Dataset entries

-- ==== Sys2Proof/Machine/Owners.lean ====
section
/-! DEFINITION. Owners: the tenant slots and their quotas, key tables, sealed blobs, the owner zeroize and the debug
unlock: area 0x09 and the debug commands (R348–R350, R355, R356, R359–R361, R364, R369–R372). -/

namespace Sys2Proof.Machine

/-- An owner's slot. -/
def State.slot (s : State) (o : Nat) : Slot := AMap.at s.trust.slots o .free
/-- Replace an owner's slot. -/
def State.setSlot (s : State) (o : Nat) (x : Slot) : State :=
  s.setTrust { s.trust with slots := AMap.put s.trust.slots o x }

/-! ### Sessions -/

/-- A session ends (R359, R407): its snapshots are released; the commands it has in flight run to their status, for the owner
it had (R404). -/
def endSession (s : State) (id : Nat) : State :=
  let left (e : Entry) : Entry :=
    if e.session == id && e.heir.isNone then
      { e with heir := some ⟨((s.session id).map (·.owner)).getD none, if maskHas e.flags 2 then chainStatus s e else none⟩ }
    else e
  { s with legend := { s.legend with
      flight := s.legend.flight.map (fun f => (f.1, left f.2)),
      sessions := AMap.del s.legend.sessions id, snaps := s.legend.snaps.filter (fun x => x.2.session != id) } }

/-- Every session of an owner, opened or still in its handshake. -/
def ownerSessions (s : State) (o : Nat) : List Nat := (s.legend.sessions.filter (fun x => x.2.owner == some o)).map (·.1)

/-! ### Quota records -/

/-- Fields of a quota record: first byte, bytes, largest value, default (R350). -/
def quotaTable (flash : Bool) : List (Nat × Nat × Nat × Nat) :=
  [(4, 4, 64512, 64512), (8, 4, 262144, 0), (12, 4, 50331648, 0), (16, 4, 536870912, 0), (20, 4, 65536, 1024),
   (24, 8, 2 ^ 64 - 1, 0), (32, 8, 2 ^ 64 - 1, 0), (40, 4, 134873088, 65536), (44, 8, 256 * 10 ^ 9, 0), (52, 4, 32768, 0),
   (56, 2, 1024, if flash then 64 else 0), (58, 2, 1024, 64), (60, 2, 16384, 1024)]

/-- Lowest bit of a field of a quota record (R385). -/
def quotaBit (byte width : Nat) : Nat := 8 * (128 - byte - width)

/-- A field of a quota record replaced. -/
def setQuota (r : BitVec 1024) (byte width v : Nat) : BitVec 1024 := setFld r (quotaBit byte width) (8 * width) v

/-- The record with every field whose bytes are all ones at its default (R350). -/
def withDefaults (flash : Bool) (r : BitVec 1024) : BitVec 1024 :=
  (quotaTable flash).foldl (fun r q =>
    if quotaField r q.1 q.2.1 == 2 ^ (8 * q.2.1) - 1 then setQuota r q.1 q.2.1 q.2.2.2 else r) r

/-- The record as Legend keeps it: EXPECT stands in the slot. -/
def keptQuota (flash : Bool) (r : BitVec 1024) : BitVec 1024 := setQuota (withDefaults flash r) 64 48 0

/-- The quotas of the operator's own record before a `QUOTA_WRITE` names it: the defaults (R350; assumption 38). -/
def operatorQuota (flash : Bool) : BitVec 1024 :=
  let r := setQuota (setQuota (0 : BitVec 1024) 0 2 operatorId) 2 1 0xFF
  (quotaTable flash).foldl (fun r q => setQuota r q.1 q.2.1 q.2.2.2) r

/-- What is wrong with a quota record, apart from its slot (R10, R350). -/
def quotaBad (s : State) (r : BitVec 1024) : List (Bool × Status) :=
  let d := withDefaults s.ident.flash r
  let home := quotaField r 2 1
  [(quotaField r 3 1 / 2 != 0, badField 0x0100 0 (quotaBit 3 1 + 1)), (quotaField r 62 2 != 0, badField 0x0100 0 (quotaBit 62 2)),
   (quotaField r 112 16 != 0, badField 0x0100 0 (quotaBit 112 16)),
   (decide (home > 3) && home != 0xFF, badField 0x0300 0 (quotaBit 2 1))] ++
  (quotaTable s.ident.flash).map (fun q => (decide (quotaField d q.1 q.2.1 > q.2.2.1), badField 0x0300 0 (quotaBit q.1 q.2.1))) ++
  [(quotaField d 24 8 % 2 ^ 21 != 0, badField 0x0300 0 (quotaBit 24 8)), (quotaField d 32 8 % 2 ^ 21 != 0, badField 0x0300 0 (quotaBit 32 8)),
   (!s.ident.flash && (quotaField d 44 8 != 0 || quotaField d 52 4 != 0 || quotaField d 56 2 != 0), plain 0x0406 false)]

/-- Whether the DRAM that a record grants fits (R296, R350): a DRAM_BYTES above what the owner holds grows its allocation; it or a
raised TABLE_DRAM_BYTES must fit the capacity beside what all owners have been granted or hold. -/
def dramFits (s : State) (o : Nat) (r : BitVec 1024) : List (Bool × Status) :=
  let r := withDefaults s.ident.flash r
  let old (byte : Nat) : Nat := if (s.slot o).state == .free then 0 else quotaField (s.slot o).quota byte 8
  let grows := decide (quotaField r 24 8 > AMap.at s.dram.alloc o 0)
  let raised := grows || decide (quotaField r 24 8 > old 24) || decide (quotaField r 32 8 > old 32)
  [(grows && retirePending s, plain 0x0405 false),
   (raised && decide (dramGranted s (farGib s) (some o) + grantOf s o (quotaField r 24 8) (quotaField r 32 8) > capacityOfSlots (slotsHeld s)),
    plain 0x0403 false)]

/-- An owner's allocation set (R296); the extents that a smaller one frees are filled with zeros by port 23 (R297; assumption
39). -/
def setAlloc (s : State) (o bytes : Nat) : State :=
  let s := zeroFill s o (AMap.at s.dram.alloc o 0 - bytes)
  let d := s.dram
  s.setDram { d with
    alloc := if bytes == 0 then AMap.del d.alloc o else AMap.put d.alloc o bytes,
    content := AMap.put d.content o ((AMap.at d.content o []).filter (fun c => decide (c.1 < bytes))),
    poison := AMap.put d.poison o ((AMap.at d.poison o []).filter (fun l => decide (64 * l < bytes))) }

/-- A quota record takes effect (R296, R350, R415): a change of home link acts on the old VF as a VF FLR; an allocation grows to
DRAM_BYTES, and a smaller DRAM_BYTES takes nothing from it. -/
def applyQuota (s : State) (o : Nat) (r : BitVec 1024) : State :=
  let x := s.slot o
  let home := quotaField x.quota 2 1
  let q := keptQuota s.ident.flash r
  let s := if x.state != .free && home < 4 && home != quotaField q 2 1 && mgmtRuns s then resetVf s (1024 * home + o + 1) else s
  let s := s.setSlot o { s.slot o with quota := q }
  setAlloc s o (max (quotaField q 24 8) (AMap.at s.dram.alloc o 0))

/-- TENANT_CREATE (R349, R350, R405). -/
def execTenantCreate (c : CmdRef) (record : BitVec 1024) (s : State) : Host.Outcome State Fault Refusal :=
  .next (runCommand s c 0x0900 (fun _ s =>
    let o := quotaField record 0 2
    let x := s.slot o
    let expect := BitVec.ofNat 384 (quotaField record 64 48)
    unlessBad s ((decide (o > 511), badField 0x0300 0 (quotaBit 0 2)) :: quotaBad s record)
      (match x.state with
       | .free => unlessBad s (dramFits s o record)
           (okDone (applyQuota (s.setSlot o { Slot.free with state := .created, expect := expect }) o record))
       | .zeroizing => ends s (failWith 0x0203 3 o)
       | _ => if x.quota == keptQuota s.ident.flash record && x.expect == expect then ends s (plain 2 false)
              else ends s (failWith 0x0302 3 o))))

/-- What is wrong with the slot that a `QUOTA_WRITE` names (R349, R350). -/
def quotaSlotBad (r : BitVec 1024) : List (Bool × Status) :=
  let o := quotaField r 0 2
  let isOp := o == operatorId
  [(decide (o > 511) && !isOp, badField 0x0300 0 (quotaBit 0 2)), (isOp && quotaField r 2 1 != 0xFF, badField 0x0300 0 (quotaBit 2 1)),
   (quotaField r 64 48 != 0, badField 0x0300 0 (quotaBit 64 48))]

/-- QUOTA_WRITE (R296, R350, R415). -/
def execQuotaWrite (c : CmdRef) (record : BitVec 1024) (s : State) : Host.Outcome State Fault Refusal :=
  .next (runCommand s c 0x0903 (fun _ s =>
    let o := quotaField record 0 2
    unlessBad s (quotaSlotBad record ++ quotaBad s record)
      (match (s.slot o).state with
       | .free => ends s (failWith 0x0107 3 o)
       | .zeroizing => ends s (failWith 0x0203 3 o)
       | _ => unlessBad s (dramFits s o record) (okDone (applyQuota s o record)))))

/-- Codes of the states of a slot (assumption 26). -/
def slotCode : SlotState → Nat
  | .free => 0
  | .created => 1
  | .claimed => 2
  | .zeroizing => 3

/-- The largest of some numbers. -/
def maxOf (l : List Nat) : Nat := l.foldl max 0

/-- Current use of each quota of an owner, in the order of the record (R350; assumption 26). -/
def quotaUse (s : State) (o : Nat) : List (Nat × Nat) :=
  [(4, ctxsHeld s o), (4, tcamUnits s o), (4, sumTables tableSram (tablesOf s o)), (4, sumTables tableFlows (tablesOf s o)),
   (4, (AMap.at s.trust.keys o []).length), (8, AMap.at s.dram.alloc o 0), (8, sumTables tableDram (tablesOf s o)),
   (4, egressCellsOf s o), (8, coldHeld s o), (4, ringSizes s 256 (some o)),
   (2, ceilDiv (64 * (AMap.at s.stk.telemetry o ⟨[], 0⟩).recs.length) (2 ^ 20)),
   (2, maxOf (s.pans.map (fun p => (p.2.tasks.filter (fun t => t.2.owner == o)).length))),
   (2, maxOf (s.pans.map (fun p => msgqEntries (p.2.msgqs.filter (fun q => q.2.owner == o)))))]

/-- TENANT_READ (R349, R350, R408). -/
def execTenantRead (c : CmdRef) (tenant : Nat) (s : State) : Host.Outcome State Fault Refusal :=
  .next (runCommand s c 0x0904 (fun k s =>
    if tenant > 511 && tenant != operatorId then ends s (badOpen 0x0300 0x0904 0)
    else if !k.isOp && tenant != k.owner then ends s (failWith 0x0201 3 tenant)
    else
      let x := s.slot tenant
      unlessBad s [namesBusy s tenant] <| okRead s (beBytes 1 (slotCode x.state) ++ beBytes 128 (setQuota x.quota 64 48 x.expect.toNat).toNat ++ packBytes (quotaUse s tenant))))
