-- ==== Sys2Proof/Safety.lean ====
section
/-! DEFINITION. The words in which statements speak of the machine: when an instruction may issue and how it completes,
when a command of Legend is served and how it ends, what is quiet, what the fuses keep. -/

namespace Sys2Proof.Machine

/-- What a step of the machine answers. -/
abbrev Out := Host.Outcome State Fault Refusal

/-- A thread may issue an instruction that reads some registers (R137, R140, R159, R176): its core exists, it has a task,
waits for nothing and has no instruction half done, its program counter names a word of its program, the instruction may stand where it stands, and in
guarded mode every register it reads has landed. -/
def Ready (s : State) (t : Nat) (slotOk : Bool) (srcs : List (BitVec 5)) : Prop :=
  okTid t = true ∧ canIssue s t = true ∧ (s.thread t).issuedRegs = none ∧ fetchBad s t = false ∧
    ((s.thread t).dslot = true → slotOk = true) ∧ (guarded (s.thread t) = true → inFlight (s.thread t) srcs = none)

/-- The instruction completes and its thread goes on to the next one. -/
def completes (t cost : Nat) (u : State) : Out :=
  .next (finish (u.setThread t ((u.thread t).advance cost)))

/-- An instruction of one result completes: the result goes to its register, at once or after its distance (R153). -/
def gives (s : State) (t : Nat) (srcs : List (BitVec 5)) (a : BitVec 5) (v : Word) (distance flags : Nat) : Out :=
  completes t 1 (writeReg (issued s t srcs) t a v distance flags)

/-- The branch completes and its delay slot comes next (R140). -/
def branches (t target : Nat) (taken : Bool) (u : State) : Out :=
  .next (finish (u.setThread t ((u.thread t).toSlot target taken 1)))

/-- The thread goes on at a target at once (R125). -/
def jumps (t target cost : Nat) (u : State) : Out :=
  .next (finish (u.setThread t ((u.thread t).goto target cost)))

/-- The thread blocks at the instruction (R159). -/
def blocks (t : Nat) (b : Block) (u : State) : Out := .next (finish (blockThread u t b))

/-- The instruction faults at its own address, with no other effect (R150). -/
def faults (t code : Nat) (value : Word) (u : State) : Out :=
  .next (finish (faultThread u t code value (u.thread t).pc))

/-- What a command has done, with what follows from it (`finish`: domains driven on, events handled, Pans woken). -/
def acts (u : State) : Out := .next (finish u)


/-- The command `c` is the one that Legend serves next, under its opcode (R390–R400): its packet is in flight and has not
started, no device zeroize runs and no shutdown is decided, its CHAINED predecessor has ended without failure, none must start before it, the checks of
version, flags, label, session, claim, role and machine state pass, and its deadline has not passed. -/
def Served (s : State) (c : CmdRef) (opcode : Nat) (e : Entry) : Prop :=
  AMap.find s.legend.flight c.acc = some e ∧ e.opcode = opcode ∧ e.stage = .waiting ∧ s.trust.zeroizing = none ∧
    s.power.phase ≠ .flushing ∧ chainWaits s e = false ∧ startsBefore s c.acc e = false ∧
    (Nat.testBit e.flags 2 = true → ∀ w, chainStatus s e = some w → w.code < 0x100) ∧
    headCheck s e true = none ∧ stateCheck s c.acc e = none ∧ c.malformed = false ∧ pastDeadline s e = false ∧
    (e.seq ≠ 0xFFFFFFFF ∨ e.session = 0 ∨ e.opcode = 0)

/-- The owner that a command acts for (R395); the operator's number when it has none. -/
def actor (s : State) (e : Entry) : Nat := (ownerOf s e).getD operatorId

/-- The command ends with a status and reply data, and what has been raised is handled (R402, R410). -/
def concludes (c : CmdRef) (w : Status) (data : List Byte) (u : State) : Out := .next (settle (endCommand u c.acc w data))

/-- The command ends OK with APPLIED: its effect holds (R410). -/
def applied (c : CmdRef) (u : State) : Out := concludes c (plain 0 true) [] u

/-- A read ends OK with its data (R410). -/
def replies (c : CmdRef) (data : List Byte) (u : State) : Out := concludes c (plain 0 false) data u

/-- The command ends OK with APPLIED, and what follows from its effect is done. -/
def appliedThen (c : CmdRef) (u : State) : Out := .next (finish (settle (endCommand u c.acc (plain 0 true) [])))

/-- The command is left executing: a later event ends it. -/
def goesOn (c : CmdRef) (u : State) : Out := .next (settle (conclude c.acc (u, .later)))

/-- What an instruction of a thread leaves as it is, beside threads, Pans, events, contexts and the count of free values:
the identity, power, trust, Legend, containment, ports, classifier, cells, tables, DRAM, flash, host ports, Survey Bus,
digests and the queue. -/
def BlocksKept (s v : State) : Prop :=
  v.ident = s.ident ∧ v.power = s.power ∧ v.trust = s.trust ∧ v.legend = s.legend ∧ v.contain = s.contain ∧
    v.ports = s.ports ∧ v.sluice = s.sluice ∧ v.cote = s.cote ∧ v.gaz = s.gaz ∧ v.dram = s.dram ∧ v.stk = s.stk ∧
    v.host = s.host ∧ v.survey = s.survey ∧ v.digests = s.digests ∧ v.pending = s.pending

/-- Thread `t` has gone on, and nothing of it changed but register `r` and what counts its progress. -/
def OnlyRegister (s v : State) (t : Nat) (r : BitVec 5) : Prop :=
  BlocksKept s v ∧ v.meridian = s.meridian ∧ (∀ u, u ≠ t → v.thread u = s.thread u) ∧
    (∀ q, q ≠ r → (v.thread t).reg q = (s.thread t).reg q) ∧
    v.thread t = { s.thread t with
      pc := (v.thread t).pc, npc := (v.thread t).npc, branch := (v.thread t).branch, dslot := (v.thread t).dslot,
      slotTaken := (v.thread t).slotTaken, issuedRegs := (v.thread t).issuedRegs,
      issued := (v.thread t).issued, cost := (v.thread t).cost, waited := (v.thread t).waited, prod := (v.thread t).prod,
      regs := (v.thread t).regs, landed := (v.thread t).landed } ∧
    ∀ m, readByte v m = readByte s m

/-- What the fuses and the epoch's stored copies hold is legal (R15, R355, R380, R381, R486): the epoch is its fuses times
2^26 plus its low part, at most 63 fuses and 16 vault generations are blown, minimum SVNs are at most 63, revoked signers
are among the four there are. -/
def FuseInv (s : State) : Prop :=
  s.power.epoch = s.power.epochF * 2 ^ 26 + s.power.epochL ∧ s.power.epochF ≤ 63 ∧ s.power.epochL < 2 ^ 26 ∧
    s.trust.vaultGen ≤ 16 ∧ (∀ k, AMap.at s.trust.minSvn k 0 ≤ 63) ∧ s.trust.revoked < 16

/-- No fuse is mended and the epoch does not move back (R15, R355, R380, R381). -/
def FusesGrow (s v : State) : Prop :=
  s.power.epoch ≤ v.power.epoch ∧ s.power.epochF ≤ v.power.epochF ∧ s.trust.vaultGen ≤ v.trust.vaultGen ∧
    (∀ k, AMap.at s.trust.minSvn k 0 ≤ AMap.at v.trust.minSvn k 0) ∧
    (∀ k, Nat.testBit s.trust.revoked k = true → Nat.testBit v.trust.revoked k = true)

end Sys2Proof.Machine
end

## Work request
One inclusive range is required: first line of the data through the line containing "its handshake. -/". Set it down exactly and output nothing else.

## Problem solution
-- ==== Sys2Proof/Machine/Owners.lean ====
section
/-! DEFINITION. Owners: the tenant slots and their quotas, key tables, sealed blobs, the owner zeroize and the debug
unlock: area 0x09 and the debug commands (R348–R350, R355, R356, R359–R361, R364, R369–R372). -/

namespace Sys2Proof.Machine

/-- An owner's slot. -/
def State.slot (s : State) (o : Nat) : Slot := AMap.at s.trust.slots o .free
/-- Replace an owner's slot. -/
def State.setSlot (s : State) (o : Nat) (x : Slot) : State :=
  s.setTrust { s.trust with slots := AMap.put s.trust.slots o x }

/-! ### Sessions -/

/-- A session ends (R359, R407): its snapshots are released; the commands it has in flight run to their status, for the owner
it had (R404). -/
def endSession (s : State) (id : Nat) : State :=
  let left (e : Entry) : Entry :=
    if e.session == id && e.heir.isNone then
      { e with heir := some ⟨((s.session id).map (·.owner)).getD none, if maskHas e.flags 2 then chainStatus s e else none⟩ }
    else e
  { s with legend := { s.legend with
      flight := s.legend.flight.map (fun f => (f.1, left f.2)),
      sessions := AMap.del s.legend.sessions id, snaps := s.legend.snaps.filter (fun x => x.2.session != id) } }

/-- Every session of an owner, opened or still in its handshake. -/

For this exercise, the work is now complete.